In our render engine, we adopted a philosophy of “Fail Fast, Fail Loudly.” As soon as the render engine pulls a job from PCS, it checks through all the instructions, validating that all the resources the job requires are actually available. If the job includes text, the render engine loads the font right away. If the job includes some background images or an alpha mask, the render engine loads the underlying images right away. If anything is missing, it immediately notifies PCS of the error and aborts that job. Out of the 16 steps in the rendering pipeline, the first 5 all deal with validation.

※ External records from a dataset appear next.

/-- A merge group (R226–R239). -/
structure MGroup where
  /-- MODE: standard | 1 | 08 R238 | none created -/
  std : Bool := false
  /-- EAST, WEST | 16 each | 08 R238 | none created -/
  east : Nat := 0
  west : Nat := 0
  /-- FLAGS.PREFER, INSERT, MERGE | 1 each | 08 R238 | 0 -/
  prefer : Bool := false
  insert : Bool := false
  merge : Bool := false
  /-- MAX_SKEW in µs | 16 | 08 R238 | 1,000 -/
  maxSkew : Nat := 1000
  /-- units of the merge store the group holds | 64 KiB each | 08 R236 | none -/
  units : List Nat := []
  /-- pending cut: the UNITS that stay | 11 | 08 R237 | none -/
  cut : Option Nat := none
  /-- lag in force, µs, moving towards MAX_SKEW at 100 ppm | time | 08 R237 | MAX_SKEW -/
  lag : Nat := 1000
  /-- elapsed ns at which the lag last equalled `lag` | time | 08 R237 | 0 -/
  lagSince : Nat := 0
  /-- the two copies | records | 08 R229 | DOWN -/
  e : MCopy := {}
  w : MCopy := {}
  /-- reference copy is WEST | 1 | 08 R230 | 0 -/
  ref : Bool := false
  /-- playout runs | 1 | 08 R230 | 0 -/
  playing : Bool := false
  /-- OUT_AIS | 1 | 08 R230 | 0 -/
  outAis : Bool := false
  /-- stored slots | records | 08 R231 | none -/
  slots : Tab MSlot := []
  /-- next unit position to play out | 32 | 08 R232 | 0 -/
  nextUnit : Nat := 0
  /-- instant of the next playout in ps of elapsed time | time | 08 R230 | 0 -/
  nextAt : Nat := 0
  /-- state of the loop that paces the playout clock; it is free | — | 08 R230 | 0 (DESIGN CHOICE 107) -/
  loop : Data := 0
  /-- units that the reference has delivered and the playout clock has not yet advanced by | signed | 08 R230 | 0 -/
  behind : Int := 0
  /-- SEQ of the next block of the EAST output | 32 | 08 R228 | 0 on create -/
  insSeq : Nat := 0
  /-- the insert outputs carry different sources now | 1 | 08 R228 | 0 -/
  insDiff : Bool := false
  /-- MG_SKEW.SKEW, LATER | 14, 1 | 08 R244 | 0 -/
  skew : Nat := 0
  later : Bool := false
  deriving DecidableEq, Repr

/-- A word in the plane selector (R240). -/
structure PWord where
  /-- stream position: the cell number unwrapped over its 16 bits, and the word 0–7 -/
  cell : Nat
  w : Nat
  d : Data
  c : Byte
  p : Bool
  deriving DecidableEq, Repr

/-- A plane selector (R240–R243), keyed by port. -/
structure PSel where
  /-- words held from the plane ahead, oldest first: PSEL_FILL.WORDS | ≤ 64 | 08 R240 | none -/
  held : List PWord := []
  /-- PSEL_FILL.AHEAD | 1 | 08 R246 | 0 -/
  ahead : Fin 2 := 0
  /-- stream position after the last one forwarded | position | 08 R240 | 0 -/
  pos : Nat := 0
  /-- consecutive words that left unpaired | 13 | 08 R243 | 0 -/
  run : Nat := 0
  /-- a plane that has been resynchronised, and that the selector admits at the first cell number that both present | 2 | 08 R243 | none -/
  joining : Option (Fin 2) := none
  deriving DecidableEq, Repr

/-- A frame held in the packet buffer (R257, R258). -/
structure PFrame where
  /-- frame length L, destination address to FCS, bytes -/
  len : Nat
  /-- the packet-buffer cells that hold the frame without its FCS, in order -/
  cells : List Nat := []
  /-- elapsed ns at admission -/
  at_ : Nat := 0
  /-- its place among the frames of one cell boundary: INGRESS, or 65,536 + circuit (R258) -/
  key : Nat := 0
  deriving DecidableEq, Repr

After several months in production, we finally found one error that the render engine didn’t detect early: it didn’t reserve disk space for the rendered image up front. One day when PCS filled its storage volumes, render jobs started to fail late instead of failing early. In all the preceding time, there were no remakes due to bad renders.
Each render engine operates independently. PCS doesn’t keep a roster of the render engines that exist; each engine just pulls jobs from PCS. In fact, engines can be added or removed as needed. Because each engine looks for a new job as soon as it finishes the previous one, we automatically get load balancing, scaled to the horsepower of the individual engines. Faster render engines just consume jobs at a higher rate. Heterogeneous render engines are no problem.
The only bottleneck would be PCS itself. Because the render engines call stored procedures to pull jobs and update status, each render engine generates two transactions every three to five minutes. PCS runs on a decent-sized cluster of Microsoft SQL Server hosts, so it is in no danger of limiting throughput anytime soon.